## WHAT THE TASK ASKS
Your task is to find every line in the records that holds the string "wake" and copy it.

##### GIVEN INFORMATION

-- ==== Sys2Proof/Machine/Vault.lean ====
section
/-! DEFINITION. Chapter 12: the key vault: slots and generations, commits, derivation, update messages, digests
(R300 to R330). -/

namespace Sys2Proof.Machine

open Sys2Proof

/-! ### The slot map (Tables 12-1 and 12-2) -/

/-- The kinds a slot may hold; none for a reserved slot and for the identity key. -/
def slotKinds (d slot : Nat) : List Nat :=
  if d < 16 then
    if slot = 0 ∨ slot = 1 ∨ slot = 2 then [2]
    else if slot = 3 then [4]
    else if slot = 4 then [3]
    else if 16 ≤ slot ∧ slot < 48 then [1, 2]
    else []
  else if d = 16 then
    if slot = 1 then [4]
    else if slot = 2 then [2]
    else if slot = 3 then [3]
    else if 8 ≤ slot ∧ slot < 84 then [5]
    else []
  else []

/-- The key bytes of a kind. -/
def kindBytes (k : Nat) : Nat := if k = 1 then 16 else if k = 2 ∨ k = 3 ∨ k = 5 then 32 else if k = 4 then 64 else 0

/-- The payload bytes of a kind in an update message. -/
def kindPayload (k : Nat) : Nat := if k = 1 then 24 else if k = 2 ∨ k = 3 then 40 else if k = 4 then 64 else 0

/-- The authority slot of a domain (R315). -/
def authoritySlot (d : Nat) : Nat := if d = 16 then 1 else 3

/-- The slots of a domain. -/
def domainSlots (d : Nat) : Nat := if d = 16 then 128 else 64

/-- Whether a domain is within the variant's capacity (R300). -/
def State.domainHere (s : State) (d : Nat) : Bool := d == 16 || s.tenantHere d

/-- The tenant under whose number events of a domain are raised. -/
def domainTenant (d : Nat) : Nat := if d < 16 then d else 0

/-! ### Slots in use (R302 to R306) -/

/-- The generation of a slot: that of its newest committed copy. -/
def State.slotGen (s : State) (d slot : Nat) : Nat :=
  match s.copy d slot with
  | some c => c.gen
  | none => 0

/-- The key a new binding of a slot gets, while the vault is OPEN: none while an erase drains, the shadow's where a
switch is pending (the request waits for it, R304), and otherwise the live one.
(Log entry 17: DESIGN CHOICE.) -/
def State.slotKey (s : State) (d slot : Nat) : Option VaultCopy :=
  if s.vault.st ≠ .opened ∨ s.vault.erasing.contains (d, slot) then none
  else match Map.get? s.vault.shadow (d, slot) with
    | some c => some c
    | none => Map.get? s.vault.live (d, slot)

/-- The key bytes a new binding gets. -/
def State.keyBytes (s : State) (d slot : Nat) : Option (List Byte) := (s.slotKey d slot).map VaultCopy.key

/-- A binding of a slot for work charged to a tenant (16: the control cluster, R302): refused and reported for other
work; counted, with its wait where a switch is pending.
(Log entry 17: DESIGN CHOICE.) -/
def State.bind (s : State) (d slot charged : Nat) : Option (List Byte) × State :=
  if charged ≠ d then
    (none, (s.count { name := .vaultViolations, a := d }).raise .vaultDomainViolation (domainTenant d) [d, charged])
  else match s.slotKey d slot with
    | none => (none, s)
    | some c =>
      let s := s.count { name := .vaultBound, a := d }
      (some c.key, if Map.has s.vault.shadow (d, slot) then s.count { name := .vaultWaits, a := d } else s)
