/-- The first aim that can be launched, or the first reason. An aim whose booking would lie more than 600 s ahead waits.
(Log entry 45: DESIGN CHOICE.) -/
def State.launchFirst (s : State) (slot : Nat) (learning : Bool) : List Aim → Option DeferCause → Except (Option DeferCause × State) State
  | [], why => .error (why, s)
  | a :: l, why =>
    if (s.time.air : Int) + 590000 * airPerMs < a.wp then .error (why, s)
    else match s.launchPoll slot a learning with
      | .ok s => .ok s
      | .error (c, s) => s.launchFirst slot learning l (why.or (some c))

/-- A pending poll is planned (R199, R200, R201, R202): not for a meter polled over Ling, held by R211, or already in
flight; nothing is launched until the chip claims (R214).
(Log entry 45: DESIGN CHOICE.) -/
def execPollPlanned (slot : Nat) (s : State) : Out :=
  let p := s.plan slot
  let k := s.planClass slot
  let n := s.rd Rec.MeterPlan.LeaChannel slot
  let rate := s.rd Rec.MeterClass.Rate k
  let held := (p.poll.map PendPoll.held).getD false
  if !s.planned slot ∨ s.lingOnly slot ∨ !s.serving ∨ p.out.isSome ∨ held then .next s
  else if !s.leaRateOn n rate then .next ((if p.poll.isSome then s.deferPoll slot .lea else s).carryPlan slot)
  else if !s.bandHolds (s.planBand slot) (s.rd Rec.LeaChannel.CentreHz n) (occHalf rate) then
    .next ((if p.poll.isSome then (s.deferPoll slot .band).raiseOnce .airBandMismatch n 0 [n, s.planBand slot] else s).carryPlan slot)
  else
    let a := s.aims slot
    match s.launchFirst slot a.learning a.list none with
    | .ok s => .next (s.carryPlan slot)
    | .error (some c, s) => .next ((if p.poll.isSome then s.deferPoll slot c else s).carryPlan slot)
    | .error (none, s) => .next s

/-! ### Lock and launch (R206, R207) -/

/-- A response not sent (R204): counted, and reported at most once an hour per meter. -/
def State.responseMissed (s : State) (slot mode : Nat) : State :=
  (s.count { name := .airResponseMissed, a := slot }).raiseEvery hourMs .airResponseMissed slot (s.meterTenant slot) [slot, mode]

/-- LaunchLockMs before L an entry locks, if its charge and counter advance have committed; otherwise it is cancelled and
its poll deferred. A COMMAND carrying a safe command passes the check of R608. -/
def execLaunchLock (id : Nat) (s : State) : Out :=
  match s.air.queue.find? (fun e => e.id == id) with
  | none => .next s
  | some e =>
    if e.locked ∨ s.time.air + s.rd Rec.AirPolicy.LaunchLockMs * airPerMs < e.start then .next s
    else if s.posCommitted e.position then
      .next (({ s with air := { s.air with queue := s.air.queue.map fun (x : Launch) =>
        if x.id = id then { x with locked := true } else x } } : State).carryLaunch e)
    else match e.meter, e.source with
      | some m, .poll => .next ((s.cancelPoll m .lock).carryLaunch e)
      | some m, .response => .next (((s.withdrawLaunch e).responseMissed m e.rate).carryLaunch e)
      | _, _ => .next ((s.withdrawLaunch e).carryLaunch e)

/-- A launch of unknown outcome (R207): the poll is planned again as after a miss, which does not count.
(Log entry 51: DESIGN CHOICE.) -/
def State.launchUnknown (s : State) (e : Launch) : State :=
  let s := s.count { name := .airUnknown, a := headBand e.head e.band }
  match e.meter, e.source with
  | some m, .poll =>
    let p := s.plan m
    (match p.out with
     | some o =>
       if o.gid = e.gid ∧ ¬((s.air.queue ++ s.air.onAir).any fun x => x.gid == e.gid) then
         let after := s.time.air + s.rd Rec.AirPolicy.RetryDelayS * 1000 * airPerMs
         s.setPlan m { p with out := none, poll := p.poll.map fun (q : PendPoll) => { q with notBefore := after } }
       else s
     | none => s)
  | _, _ => match e.stream with
    | some (n, _) => s.floodOver n e.gid
    | none => s

/-- A locked launch goes on air at L (R207): counted by source, with its on-air time, under its Lea channel and rate, and
its PollTag recorded. A lane that is no longer ON, timed and obeyed sends nothing, nor does the air region while it restarts (R36); the
charge stands.
(Log entry 51: DESIGN CHOICE.) -/
def execLaunchSend (id : Nat) (s : State) : Out :=
  match s.air.queue.find? (fun e => e.id == id) with
  | none => .next s
  | some e =>
    if !e.locked ∨ s.time.air < e.start then .next s
    else
      let s := { s with air := { s.air with
        queue := s.air.queue.filter (fun (x : Launch) => x.id ≠ id),
        lastEnd := Map.put s.air.lastEnd (e.head, e.band) (e.start + e.span) } }
      if !(s.regionOn 5 && s.laneOn e.head && s.timed e.head && (s.lane e.head).hdr.obeyed) then .next ((s.launchUnknown e).carryLaunch e)
      else
        let hb := headBand e.head e.band
        let s := { s with air := { s.air with onAir := s.air.onAir ++ [e] } }
        let s := (s.count { name := .airLaunch, a := hb, b := e.source.code }).count { name := .airOnMs, a := hb } e.charge
        let s := match e.channel, e.source with
          | some n, .poll => if e.primary then s.count { name := .leaPoll, a := n, b := e.rate } else s
          | some n, .command => if e.primary then s.count { name := .leaCommand, a := n, b := e.rate } else s
          | some n, .flood => if e.primary then s.count { name := .leaBroadcast, a := n, b := e.rate } else s
          | _, _ => s
        let s := match e.stream with
          | some (n, _) => s.floodSent e n
          | none => s
        .next ((match e.meter with
          | some m => if e.primary then s.tagLaunched m e.tag else s
          | none => s).carryLaunch e)

/-! ### Outcomes, misses, follow frames (R157, R203, R212) -/

/-- A miss (R212): counted, the next attempt at least RetryDelayS later, and LOST at MissLimit.
(Log entry 47: DEDUCED.) -/
def State.missed (s : State) (slot : Nat) : State :=
  let p := s.plan slot
  let k := s.planClass slot
  let n := p.misses + 1
  let after := s.time.air + s.rd Rec.AirPolicy.RetryDelayS * 1000 * airPerMs
  let s := s.setPlan slot { p with misses := n, poll := p.poll.map fun (q : PendPoll) => { q with notBefore := after } }
  let s := s.countMeter slot 9
  if n < s.rd Rec.MeterClass.MissLimit k ∨ p.st = .lost ∨ p.st = .unsynced ∨ p.st = .acquiring then s
  else
    let p := s.plan slot
    let commanded := (p.poll.map PendPoll.commanded).getD false
    let s := s.setPlan slot { p with st := .lost, poll := p.poll.map fun (q : PendPoll) => { q with commanded := false } }
    let s := (s.countMeter slot 11).raise .airMeterLost (s.meterTenant slot) [slot, n]
    if commanded then s.raise .airPollDone (s.meterTenant slot) [slot, 1] else s

/-- A booked context's outcome returns (R157): of a POLL's answer or of a COMMAND's ACK. A FRAME_OK answer waits for
security; NO_FRAME, CRC_FAIL, LENGTH_FAIL and a FRAME_OK of another address are misses; any other outcome re-plans the poll
without one. -/
def execBookingOutcome (s : State) : Out :=
  match s.rx.outcomes with
  | [] => .next s
  | x :: rest =>
    let s := { s with rx := { s.rx with outcomes := rest } }
    let slot := x.b.meter
    let p := s.plan slot
    let same := bitOn (leAt x.desc 1 1) 6
    let endAir := leAt x.desc 24 8
    match p.out, p.ack with
    | some o, _ =>
      if o.booking = x.id then
        if x.outcome = 0 ∧ same then .next (s.setPlan slot { p with out := some { o with answered := some endAir } })
        else
          let s := s.setPlan slot { p with out := none }
          .next ((if x.outcome ≤ 3 then s.missed slot else s).carry (.meter slot))
      else match p.ack with
        | some (id, tag) =>
          if id = x.id then
            let s := s.setPlan slot { p with ack := none }
            .next ((if x.outcome = 0 ∧ same then s else s.tokenUnanswered slot tag).carry (.meter slot))
          else .next s
        | none => .next s
    | none, some (id, tag) =>
      if id = x.id then
        let s := s.setPlan slot { p with ack := none }
        .next ((if x.outcome = 0 ∧ same then s else s.tokenUnanswered slot tag).carry (.meter slot))
      else .next s
    | none, none => .next s

/-- At Re + D − LaunchLockMs the follow COMMAND is launched at Re + D, or dropped (R203): its counter value is then skipped
and its charge stands. It goes out locked, from the head that launched the POLL, and its ACK is booked.
(Log entry 46: DESIGN CHOICE.) -/
def execFollowDecision (slot : Nat) (s : State) : Out :=
  let p := s.plan slot
  match p.out with
  | none => .next s
  | some o =>
    match o.follow, o.answered with
    | some f, some re =>
      let start := re + turnAir o.delay
      let lock := s.rd Rec.AirPolicy.LaunchLockMs * airPerMs
      if s.time.air + lock < start then .next s
      else
        let s := s.setPlan slot { p with out := if o.closed then none else some { o with follow := none } }
        let n := s.rd Rec.MeterPlan.LeaChannel slot
        let pre := s.rd Rec.LeaChannel.DownPreambleMin n
        let span := leaAir o.rate pre (leAt f.frame 0 1)
        let charge := s.air.charges.find? fun c => c.gid == o.gid && c.share == 1
        match charge.bind fun c => (s.txAntenna c.head).map fun a => (c, a) with
        | none => .next s
        | some (c, a) =>
          let fits := (s.refusal c.head a c.band start span 0 1).isNone
          if start < s.time.air ∨ !s.posCommitted f.position ∨ !s.stillDue slot f.carried ∨ !s.headUp c.head ∨ !fits then .next s
          else
            let (go, s) := match f.carried.safe with
              | some _ => s.lockSafe slot (start + span)
              | none => (true, s)
            if !go then .next (s.carry (.meter slot))
            else
              let e : Launch :=
                { id := s.air.nextId, gid := s.air.nextId, head := c.head, band := c.band, antenna := a,
                  carrier := s.rd Rec.LeaChannel.CentreHz n, start := start, span := span, amp := s.txAmp c.head a c.band,
                  charge := c.ms, source := .command, channel := some n, rate := o.rate, meter := some slot, tag := f.tag,
                  position := f.position, frame := whiten f.frame, preamble := pre, locked := true }
              let s := { s with air := { s.air with queue := s.air.queue ++ [e], nextId := s.air.nextId + 1 } }
              let s := s.carriedSent slot f.tag f.carried
              let p := s.plan slot
              match s.book (s.answerBooking slot (start + span) o.rate o.delay) false with
              | (some id, s) =>
                .next ((s.setPlan slot { p with ack := some (id, f.tag), sent := (f.tag, start + span, o.u) :: p.sent.take 7 }).carryPlan slot)
              | (none, s) =>
                .next (((s.setPlan slot { p with sent := (f.tag, start + span, o.u) :: p.sent.take 7 }).tokenUnanswered slot f.tag).carryPlan slot)
    | _, _ => .next s

/-! ### Accepted uplinks (R194, R195, R201, R212) -/

/-- The heads of a descriptor with their SNR, best first (R201). -/
def descHeads (d : List Byte) : List (Nat × Int) :=
  sortBy (fun (h : Nat × Int) => -h.2) ((List.range 8).filterMap fun h =>
    let x := leAt d (64 + 8 * h) 1
    if x = 0xFF then none else some (x, toSigned 16 (leAt d (66 + 8 * h) 2)))

/-- Whether a state is one that `air.meter_synced` is raised on leaving. -/
def PlanSt.unsyncedKind : PlanSt → Bool
  | .unsynced | .acquiring | .lost => true
  | _ => false

/-- The codes of Table 8-1 in its order. -/
def PlanSt.code : PlanSt → Nat
  | .unsynced => 0 | .acquiring => 1 | .fixed => 2 | .learning => 3 | .tracking => 4 | .lost => 5

/-- A plan moved to a state, with `air.meter_synced` where it leaves UNSYNCED, ACQUIRING or LOST. -/
def State.planTo (s : State) (slot : Nat) (st : PlanSt) : State :=
  let p := s.plan slot
  let s := s.setPlan slot { p with st := st }
  if p.st.unsyncedKind ∧ ¬st.unsyncedKind then s.raise .airMeterSynced (s.meterTenant slot) [slot, st.code] else s

/-- Security ends a frame of a booked answer without accepting it: the poll is planned again. -/
def State.airRefused (s : State) (slot : Nat) : State :=
  let p := s.plan slot
  match p.out with
  | some o =>
    if o.answered.isNone then s
    else s.setPlan slot { p with out := if o.follow.isNone then none else some { o with closed := true } }
  | none => s

/-- Security accepts an uplink of a meter from the air (R193, R201, R212): misses end, the heads are ranked anew, the
answered poll is done (one that a learning poll preceded stays pending, R199), a FloodSetup whose ACK this is is settled, and a meter without observations whose answer carries no
wake report is planned from a fixed uncertainty (R198). -/
def State.airAccepted (s : State) (slot : Nat) (desc : List Byte) (type tag : Nat) (wake : Bool) : State :=
  let p := s.plan slot
  let answered := type != 10 && (p.sent.any fun x => x.1 == tag) && !p.learning.contains tag
  let out := p.out.bind fun (o : OutPoll) =>
    if o.tag ≠ tag ∨ type = 10 then some o
    else if o.follow.isNone then none
    else some { o with closed := true }
  let ref := match p.out with
    | some o => if o.tag = tag ∧ type ≠ 10 then some (o.centre, o.cover) else none
    | none => none
  let poll := p.poll
  let s := s.setPlan slot { p with
    misses := 0, heads := descHeads desc, out := out, poll := if answered ∧ type = 8 then none else poll,
    ref := if p.st = .fixed ∨ p.obs.isEmpty then ref.or p.ref else p.ref }
  let s := if answered ∧ type = 8 ∧ (poll.map PendPoll.commanded).getD false then s.raise .airPollDone (s.meterTenant slot) [slot, 0] else s
  let f := s.floodMeter slot
  let s := if type = 9 ∧ f.tag = some tag then
      { s with fl := { s.fl with meters := Map.put s.fl.meters slot { f with due := false, tag := none } } } else s
  if ref.isSome ∧ !wake ∧ p.obs.isEmpty ∧ s.planned slot then s.planTo slot .fixed else s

##########

## RESPONSE TO THE EXERCISE
wake report is planned from a fixed uncertainty (R198). -/
def State.airAccepted (s : State) (slot : Nat) (desc : List Byte) (type tag : Nat) (wake : Bool) : State :=
  if ref.isSome ∧ !wake ∧ p.obs.isEmpty ∧ s.planned slot then s.planTo slot .fixed else s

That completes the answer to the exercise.